При этом одной из фундаментальных черт постметафизического философствования как наиболее последовательной и радикальной формы постметафизического мышления является как раз наличие структурной связи между его «теоретическим» и «практическим» аспектами, между рефлексией и имплементацией, между тематическим, или пропозициональным, и перформатив-ным. Последовательное постметафизическое мышление «в себе самом» реализует «на практике» то, что оно утверждает «в суждениях». В этом отношении постметафизическое мышление представляет собой радикальную форму практической философии, радикальность которой состоит в том, что она выходит за пределы традиционного разделения теории и практики.

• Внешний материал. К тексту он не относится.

-- ==== Sys2Proof/Machine/Dispatch.lean ====
section
/-! DEFINITION. The meaning of every instruction and step, one arm each. -/

namespace Sys2Proof.Machine

open Sys2Proof
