theorem rol (d : BitVec 5) (a : BitVec 5) (b : BitVec 5) (ta : Bool) (tb : Bool) : Statement (.rol d a b ta tb) := by
  intro k hk hf; cases hk; refine ⟨_, rfl, ?_⟩
  generalize hW : (1#7 ++ d ++ a ++ b ++ ofBool ta ++ ofBool tb ++ 9#8 : Word32) = W
  have h0 : fld W 20 5 = d := by subst hW; unfold fld; rw [field_high (k := 12) _ _ (by decide) rfl, field_high (k := 11) _ _ (by decide) rfl, field_high (k := 10) _ _ (by decide) rfl, field_high (k := 5) _ _ (by decide) rfl, field_high (k := 0) _ _ (by decide) rfl]; exact field_low _ _
  have h1 : fld W 15 5 = a := by subst hW; unfold fld; rw [field_high (k := 7) _ _ (by decide) rfl, field_high (k := 6) _ _ (by decide) rfl, field_high (k := 5) _ _ (by decide) rfl, field_high (k := 0) _ _ (by decide) rfl]; exact field_low _ _
  have h2 : fld W 10 5 = b := by subst hW; unfold fld; rw [field_high (k := 2) _ _ (by decide) rfl, field_high (k := 1) _ _ (by decide) rfl, field_high (k := 0) _ _ (by decide) rfl]; exact field_low _ _
  have h3 : flag W 9 = ta := by subst hW; unfold flag; rw [bit_high (k := 1) _ _ (by decide) rfl, bit_high (k := 0) _ _ (by decide) rfl]; exact bit_low _ _
  have h4 : flag W 8 = tb := by subst hW; unfold flag; rw [bit_high (k := 0) _ _ (by decide) rfl]; exact bit_low _ _
  have h5 : fld W 25 7 = 1#7 := by subst hW; unfold fld; rw [field_high (k := 17) _ _ (by decide) rfl, field_high (k := 16) _ _ (by decide) rfl, field_high (k := 15) _ _ (by decide) rfl, field_high (k := 10) _ _ (by decide) rfl, field_high (k := 5) _ _ (by decide) rfl, field_high (k := 0) _ _ (by decide) rfl]; exact BitVec.extractLsb'_eq_self
  have h6 : fld W 0 8 = 9#8 := by subst hW; unfold fld; exact field_low _ _
  have hd : decodeMap .S W = .ok (.rol d a b ta tb) := by
    change decodeS W = _
    unfold decodeS; rw [h5]
    change decodeS01 W = _
    unfold decodeS01; rw [h6]
    refine Eq.trans (b := Except.ok (.rol (fld W 20 5) (fld W 15 5) (fld W 10 5) (flag W 9) (flag W 8))) rfl ?_
    rw [h0, h1, h2, h3, h4]
  unfold decode; rw [hd]; exact if_pos hf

Из всего этого, как нам кажется, следует, что постметафизическая философия - в отличие от постметафизической установки - генетически (исторически) и категориально (систематически) связана с определенными версиями современной философии языка, а именно с такими, которые рассматривают язык в его структурной и онтологической связи с мышлением и действием. Речь здесь идет, в первую очередь, о постаналитической философии «нормального языка» и феноменологической герменевтике.

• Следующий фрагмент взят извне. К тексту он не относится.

/-! ### Events -/

/-- What a core's units do, for the core in focus (for another core the same with the focus on it): due results land, and due local stores perform, noted with what they replace and with the tokens that they push (R123, R126, R277, R305); a value that arrives lands and its register becomes full (R124); a remote add performs at its target, or is noted as
discarded (R280, R281); a token fills the oldest claim (R331); the quantum stops at zero (R54); firmware's kill frees the core (R362). -/
def Obligations.CoreEvents : Prop :=
  ∀ (s : State) (k : Nat),
    let due (store : Bool) := s.core.regs.flight.filter fun f => f.left == 0 && f.isStore == store
    let rest (store : Bool) : Core := { s.core with regs := { s.core.regs with flight := s.core.regs.flight.filter fun f => !(f.left == 0 && f.isStore == store) } }
    exec (.fixedLatencyLanding s.me) s = .next { s with core := (rest false).landAll (due false) }
      ∧ (∃ l : List LocalStore, (l.map fun x => { x with old := none, woke := [] }) = (s.core.regs.stores.map fun x => { x with old := none, woke := [] })
        ∧ exec (.scratchpadStorePerform s.me) s = .next { s with core :=
          let y := (rest true).landAll (due true)
          { y with regs := { y.regs with stores := l } } })
      ∧ (∀ (e : MemEntry) (d : BitVec 5) (v : Word) (fl : Flags), s.core.memq[k]? = some e → e.op = .value d v fl → e.lost = false →
        s.core.captured = none → s.core.rerun = none → s.core.snapshot = none →
        exec (.variableLatencyLanding s.me k) s = .next { s with core := (s.core.unqueue k).landFlight ⟨0, .late d v, fl⟩ })
      ∧ (∀ a : RemoteAdd, s.core.adds[k]? = some a → a.after = 0 → (∀ b ∈ s.core.adds.take k, b.target ≠ a.target) →
        (s.getCore ⟨BitVec.ofNat 2 (a.target.toNat / 2 ^ 8 % 4), BitVec.ofNat 8 (a.target.toNat % 2 ^ 8)⟩).issue.due = false →
        let t : State := { s with core := { s.core with adds := dropAt s.core.adds k } };
        let c : CoreRef := ⟨BitVec.ofNat 2 (a.target.toNat / 2 ^ 8 % 4), BitVec.ofNat 8 (a.target.toNat % 2 ^ 8)⟩;
        (s.runsJob c a.job = true → exec (.remoteSemaddArrival s.me k) s = .next
            (t.setCore c { t.getCore c with regs := { (t.getCore c).regs with
              sem := (t.getCore c).regs.sem.set a.sem.toNat ((t.getCore c).regs.sem[a.sem.toNat]'a.sem.isLt + a.value) a.sem.isLt }, issue := { (t.getCore c).issue with due := (t.getCore c).issue.res == .held } }))
          ∧ (s.runsJob c a.job = false → exec (.remoteSemaddArrival s.me k) s = .next { t with core := { t.core with lostAdds := t.core.lostAdds ++ [a.target] } }))
      ∧ (∀ (v : Word) (m : List Word) (d : BitVec 5) (l : List (BitVec 5)), s.core.regs.mailbox = v :: m → s.core.regs.claims = d :: l → s.core.captured = none →
        exec (.tokenLanding s.me) s = .next
          (State.acquire { s with core := { s.core with regs := { s.core.regs with mailbox := m, claims := l } }.landFlight ⟨0, .late d v, 0⟩ } .cluster))
      ∧ (s.core.task.isSome = true → s.me.isComp = false → exec (.quantumExpiry s.me) s = .next { s with core := { s.core with quantum := 0 } })
      ∧ (∀ t : Task, s.core.task = some t → s.core.regs.status.getLsbD 0 = true → s.core.life = .supervisor →
        (s.kill (s.core.regs.trapCause.setWidth 8) s.core.regs.trapPc s.core.regs.trapVal).held = s.held → ∃ u, exec (.taskKill s.me) s = .next u
        ∧ u.core.task = none ∧ u.core.regs = Regs.zero
        ∧ (u.die s.me.die).kill = (((s.die s.me.die).kill + 0x0001000000000000) &&& 0xFFFF000000000000) ||| (t.addr.setWidth 64 &&& 0xFFFFFFFFFF80))
      ∧ (∀ c, c ≠ s.me → ∀ i ∈ [Instr.fixedLatencyLanding c, .scratchpadStorePerform c, .tokenLanding c, .taskKill c, .taskRetire c, .imemReload c, .checkpointSnapshot c,
            .datapathError c, .taskSuspend c, .yieldRequeue c], ∀ t, exec i (s.focus c) = .next t → exec i s = .next (t.focus s.me))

В чем специфика феноменологической герменевтики как постметафизического проекта?

В заключение мы схематично и предварительно охарактеризуем постметафизические импликации феноменологической герменевтики, которая, как нам представляется, с одной стороны, дополняет альтернативные постметафизические концепции, а с другой стороны, способна составить им конкуренцию. При этом мы попытаемся «универсализировать» данные импликации, экстраполировав их на все формы постметафизического философствования.

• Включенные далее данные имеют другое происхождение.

theorem execVmul_keeps {a0 s u0 : State} {d a b ty m} (e : execVmul d a b ty m s = .next u0) (h : Keeps a0 s) : Keeps a0 u0 := by
  unfold execVmul at e
  try dsimp only at e
  repeat' (first
    | (refine State.vecF_keeps e ?_)
    | refine State.issueWith_keeps e ?_ ?_
    | refine Keeps.next e ?_
    | split at e
    | with_reducible exact Keeps.refl _
    | with_reducible assumption
    | intro _
    | with_reducible apply Keeps.foldl
    | (with_reducible apply Keeps.fst; case e => with_reducible assumption)
    | split
    | with_reducible apply Keeps.core
    | with_reducible apply Keeps.mk')

theorem execVfma_keeps {a0 s u0 : State} {d a b ty m} (e : execVfma d a b ty m s = .next u0) (h : Keeps a0 s) : Keeps a0 u0 := by
  unfold execVfma at e
  try dsimp only at e
  repeat' (first
    | (refine State.vec_keeps e ?_)
    | refine State.issueWith_keeps e ?_ ?_
    | refine Keeps.next e ?_
    | split at e
    | with_reducible exact Keeps.refl _
    | with_reducible assumption
    | intro _
    | with_reducible apply Keeps.foldl
    | (with_reducible apply Keeps.fst; case e => with_reducible assumption)
    | split
    | with_reducible apply Keeps.core
    | with_reducible apply Keeps.mk')

theorem execVfms_keeps {a0 s u0 : State} {d a b ty m} (e : execVfms d a b ty m s = .next u0) (h : Keeps a0 s) : Keeps a0 u0 := by
  unfold execVfms at e
  try dsimp only at e
  repeat' (first
    | (refine State.vec_keeps e ?_)
    | refine State.issueWith_keeps e ?_ ?_
    | refine Keeps.next e ?_
    | split at e
    | with_reducible exact Keeps.refl _
    | with_reducible assumption
    | intro _
    | with_reducible apply Keeps.foldl
    | (with_reducible apply Keeps.fst; case e => with_reducible assumption)
    | split
    | with_reducible apply Keeps.core
    | with_reducible apply Keeps.mk')

theorem execVmin_keeps {a0 s u0 : State} {d a b ty m} (e : execVmin d a b ty m s = .next u0) (h : Keeps a0 s) : Keeps a0 u0 := by
  unfold execVmin at e
  try dsimp only at e
  repeat' (first
    | (refine State.vecF_keeps e ?_)
    | refine State.issueWith_keeps e ?_ ?_
    | refine Keeps.next e ?_
    | split at e
    | with_reducible exact Keeps.refl _
    | with_reducible assumption
    | intro _
    | with_reducible apply Keeps.foldl
    | (with_reducible apply Keeps.fst; case e => with_reducible assumption)
    | split
    | with_reducible apply Keeps.core
    | with_reducible apply Keeps.mk')

theorem execVmax_keeps {a0 s u0 : State} {d a b ty m} (e : execVmax d a b ty m s = .next u0) (h : Keeps a0 s) : Keeps a0 u0 := by
  unfold execVmax at e
  try dsimp only at e
  repeat' (first
    | (refine State.vecF_keeps e ?_)
    | refine State.issueWith_keeps e ?_ ?_
    | refine Keeps.next e ?_
    | split at e
    | with_reducible exact Keeps.refl _
    | with_reducible assumption
    | intro _
    | with_reducible apply Keeps.foldl
    | (with_reducible apply Keeps.fst; case e => with_reducible assumption)
    | split
    | with_reducible apply Keeps.core
    | with_reducible apply Keeps.mk')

В наших рассуждениях мы будем ориентироваться на ряд ключевых слов, репрезентирующих слагаемые последовательно постметафизической позиции феноменологической герменевтики.

Универсализм

О том, что феноменологическая герменевтика репрезентирует позитивную, или трансформационную, линию «преодоления» метафизики, свидетельствует ее отношение к философскому универсализму. Универсум, с точки зрения Гадамера, составляет преимущественную тему любого философского мышления, как традиционного, так и современного. Чем тогда они различаются?

По всей видимости, различие состоит в трактовках универсума. Метафизическая философия, с одной стороны, и постметафизическая, с другой, - явным или неявным образом - ориентируются на различные принципы формирования понятия, или идеи, универсума. Если метафизическое философствование в основу своего представления о мире кладет принцип полноты, то постметафизическое - принцип единства. Применительно к проблематике мира это означает, что опыт мира - не результат длинной цепи разнообразных опытов партикулярного сущего, но, напротив, их принципиальная предпосылка. Из этого, помимо прочего, следует совместимость «имманентизма» и «универсализма» в постметафизической философии. Тематизация универсума не требует с необходимостью позиционирования «познающего субъекта» за пределами мира. Универсум, как было показано еще Кантом, - не столько предмет, сколько структурный элемент опыта. Тем не менее это различение «структурного» (формального) и содержательного (материального), которое мы находим у Канта, свидетельствует о промежуточном положении кантовского «критицизма» между метафизикой и ее радикальным преодолением.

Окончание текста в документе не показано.